An EV charging network is an infrastructure system of charging stations to recharge electric vehicles such as e-scooters, e-cars or e-buses. Many governments, automotive manufacturers, and charging infrastructure providers are creating networks.
While the process of charging an EV may not be as fast as filling a tank of gas (yet!), it’s becoming easier and faster than ever thanks to fast chargers.
Typical 22 kW charging solutions provide AC power and deliver enough energy for a further 200 km in around 120 minutes, making
it ideal for the vehicle parked all day while its owner is at work. However, reducing the 200 km charging time to 16 minutes requires recourse to a 150 kW DC fast charging station. At 350 kW, the same amount of charge can be provided in - close to the time spent today at a gas station – around 7 minutes. These faster charging times also rely on the vehicle’s battery supporting such charging approaches. At this power level, and to avoid overheating, effective and improved thermal management is needed as the temperature can increase to more than 270°C during a 10-minute fast charge.
Natural air convection
Most charging stations have a closed design to prevent internal components from being eroded by steam or influenced by the environment. It is, therefore, easy to accumulate heat during charging. The most common way to cool the charging station is through passive air cooling using PFA exhaust filters to remove the extra heat from the charging equipment cabinet. Due to their powerful airflow, Pfannenberg exhaust filters can provide a stable air volume to avoid malfunction.
Our IP 55 fluted filter mats are easily replaceable while offering extended service and increased operational safety.
Active air cooling
Where the air is contaminated with dust and sand, filterfans provide reliable cooling for the control units. Thanks to their patented fluted filter mat, they achieve IP 55 protection and longer product life. Flow-optimised fins and rotor blades allow for maximum airflow.

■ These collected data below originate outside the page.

/-- 42_frame_synth.md R192 with R184 and 41_checksum.md R167: the checksums of the frames the ICMP builders leave. After
ICMP_DEST_UNREACH or ICMP_TIME_EXCEEDED, CSUM 0x80E, 20 (IP header) and CSUM 0x822, 16 (ICMP message) both give 0. After
ICMP_ECHO_REPLY of a frame of IP total length T, CSUM 0x022, T − 20 (ICMP message) gives 0, and CSUM 0x00E, 20 (IP header,
which this command does not fill) gives what it gave before: a header that was valid stays valid. -/
def Obligations.BuiltFramesCheckToZero : Prop :=
  ∀ (s t : State) (k : Byte), t.status.err = false →
    (exec (.icmpDestUnreach k) s = .next t ∨ exec (.icmpTimeExceeded k) s = .next t →
      ∀ p ∈ [(0x80E#32, 20#32), (0x822#32, 16#32)],
        ∃ u, exec .csum { t with arg0 := p.1, arg1 := p.2 } = .next u ∧ u.status.err = false ∧ u.res0 = 0#32) ∧
    (exec .icmpEchoReply s = .next t →
      (∃ th tl : Byte, HasBytes s.fmem 16 [th, tl] ∧
        ∃ u, exec .csum { t with arg0 := 0x022#32, arg1 := BitVec.ofNat 32 (th.toNat * 256 + tl.toNat - 20) } = .next u ∧
          u.status.err = false ∧ u.res0 = 0#32) ∧
      ∀ v, exec .csum { s with arg0 := 0x00E#32, arg1 := 20#32 } = .next v →
        ∃ u, exec .csum { t with arg0 := 0x00E#32, arg1 := 20#32 } = .next u ∧ u.status.err = false ∧ u.res0 = v.res0)

/-- 10_state.md R33, R34: TX_LEN and TX_IF are written by exactly the four TXBUF builders when they complete without
error, with 50 or 42 and the command's IFID. -/
def Obligations.TxRegistersNameTheLastFrame : Prop :=
  ∀ (i : Instr) (s t : State), exec i s = .next t →
    (t.status.err = true → SameTx s t) ∧
    (t.status.err = false →
      match i with
      | .icmpDestUnreach k | .icmpTimeExceeded k => t.txLen = 50#16 ∧ t.txIf = k
      | .arpRequest k | .arpReply k => t.txLen = 42#16 ∧ t.txIf = k
      | .lpmInsert | .lpmLookup | .csum | .csumFill | .icmpEchoReply => SameTx s t)

/-! ### Completion -/

/-- 10_state.md R30, R32, R41: no command writes ARG0–ARG3, CMD, RX_LEN, IFTAB, CTRL or OVR. -/
def Obligations.CommandsNeverWriteOperands : Prop :=
  ∀ (i : Instr) (s t : State), exec i s = .next t → SameOperands s t

/-- 60_exceptions.md R230, R236, R237: a command that completes either completes without error (BUSY 0, DONE 1, ERR 0,
ERRCODE 0, FOUND as before but for LPM_LOOKUP) or with one nonzero code and no effect except on STATUS. -/
def Obligations.CompletionIsAllOrOneError : Prop :=
  ∀ (i : Instr) (s t : State), exec i s = .next t →
    (t.pending = false ∧ t.status.done = true ∧ t.status.err = false ∧ t.status.errCode = .none ∧
      t.status.ovr = s.status.ovr ∧ (i ≠ .lpmLookup → t.status.found = s.status.found)) ∨
    ∃ e, e ≠ .none ∧ t = errorState e s

/-- 20_memory.md R63, 60_exceptions.md R230: a command never refuses, and stops only on a byte of frame memory that has
no value; CSUM does stop when its range holds one. -/
def Obligations.CommandsStopOnlyOnValuelessBytes : Prop :=
  (∀ (i : Instr) (s : State), (∃ t, exec i s = .next t) ∨ ∃ a, exec i s = .fault (.unwrittenByte a) ∧
    s.fmem.readByte a = none) ∧
  ∀ s : State, s.arg0.toNat + s.arg1.toNat ≤ 0x1000 →
    (∃ j < s.arg1.toNat, s.fmem.readByte (s.arg0.toNat + j) = none) →
    ∃ a, exec .csum s = .fault (.unwrittenByte a)

/-! ### Host bus and STATUS -/

/-- 10_state.md R29: a CMD write while BUSY = 0 latches the word and sets BUSY, and clears DONE, ERR, FOUND and
ERRCODE. -/
def Obligations.CmdWriteWhenIdleIsAccepted : Prop :=
  ∀ (s : State) (w : Word) (rest : List Input), s.hazard = false → s.pending = false → s.resetting = false →
    s.inputs = .access (.write (s.params.base + 0x00C) .four w) :: rest →
    step s = .next { s with
      inputs := rest
      resp := some .written
      cmd := w
      pending := true
      status := { done := false, err := false, found := false, ovr := s.status.ovr, errCode := .none } }

/-- 60_exceptions.md R238: a CMD write while a command is pending or a reset is in progress is not accepted: it sets
OVR and changes neither CMD nor the command in progress. -/
def Obligations.CmdWriteWhileBusySetsOvr : Prop :=
  ∀ (s : State) (w : Word) (rest : List Input), s.hazard = false → s.pending = true ∨ s.resetting = true →
    s.inputs = .access (.write (s.params.base + 0x00C) .four w) :: rest →
    step s = .next { s with inputs := rest, resp := some .written, status := { s.status with ovr := true } }

/-- 10_state.md R24: a STATUS write clears DONE where bit 1 is 1 and OVR where bit 4 is 1; it changes no other field and
no other state. That it does so during a reset too, where 70_reset_and_hazards.md R273 and R281 differ, is the model's
reading (log entry 14). -/
def Obligations.StatusWriteClearsOnlyDoneAndOvr : Prop :=
  ∀ (s : State) (w : Word) (rest : List Input), s.hazard = false →
    s.inputs = .access (.write (s.params.base + 0x008) .four w) :: rest →
    ∃ t, step s = .next t ∧
      t = { s with
        inputs := rest
        resp := some .written
        status := { s.status with done := t.status.done, ovr := t.status.ovr } } ∧
      (t.status.done = true ↔ s.status.done = true ∧ w.getLsbD 1 = false) ∧
      (t.status.ovr = true ↔ s.status.ovr = true ∧ w.getLsbD 4 = false)

/-- 10_state.md R25: when a STATUS write and the completion of a command come together, DONE reads 1 afterwards. The
model has them together as the write and then the sequencer's turn (log entry 16). -/
def Obligations.CompletionWinsOverClearingDone : Prop :=
  ∀ (s t : State) (w : Word) (rest : List Input), s.resetting = false → s.pending = true →
    s.inputs = .access (.write (s.params.base + 0x008) .four w) :: .engine :: rest →
    Host.Core.run core 2 s = .next t → t.status.done = true

/-- 60_exceptions.md R240, R241: `irq` is DONE and IRQ_EN; it is 1 after every completion with IRQ_EN set, and 0 after
DONE is cleared, after the next acceptance and after a reset starts. -/
def Obligations.IrqFollowsDoneAndEnable : Prop :=
  (∀ s : State, s.irq = true ↔ s.status.done = true ∧ s.irqEn = true) ∧
  (∀ (i : Instr) (s t : State), exec i s = .next t → t.irq = s.irqEn) ∧
  ∀ s : State, (writeStatus 0x00000002#32 s).irq = false ∧ (∀ w, (accept w s).irq = false) ∧
    (startReset s).irq = false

Some customers have chosen to equip their EV charging stations with PFH compact fan heaters with integrated thermostats or separate control devices like thermostats or hygrostats so that they can also handle too low temperatures or excess humidity, which could damage electrical components as much as excess heat.
Liquid cooling for cables and power system
As electricity flows from the charging station through the charging cables, internal resistances to the higher currents are responsible for generating high amounts of heat. Achieving reduced charging time objectives requires more durable and cooled cables, while increasing power output and circuit density in electronic systems has required more modern and effective ways of dissipating heat.
Active water cooling is the best thermal management method to remove heat from the charging cables.
Cables are liquid-cooled by a chiller and use separate cooling loops for the cable and connector of EV power systems.
Statistics and trends
Aug 2022. The global electric vehicle charging infrastructure market size is expected to reach USD 217.06 billion by 2030, growing at a CAGR of 30.6% from 2022 to 2030. (source ResearchAndMarkets.com).
The demand for electric vehicles has been growing in line with the rising awareness about environmental sustainability and the stringent limits several governments are putting on vehicular emissions.
While private companies are focusing on developing innovative electric vehicle chargers and electric vehicle charging stations, governments are collaborating with these companies for rolling out Electric Vehicle Charging Infrastructure. The fast charger segment is anticipated to emerge as the fastest-growing segment over the forecast period owing to the ability to rapidly charge electric vehicles in lesser time compared to conventional AC chargers is the primary factor driving the demand for fast DC chargers.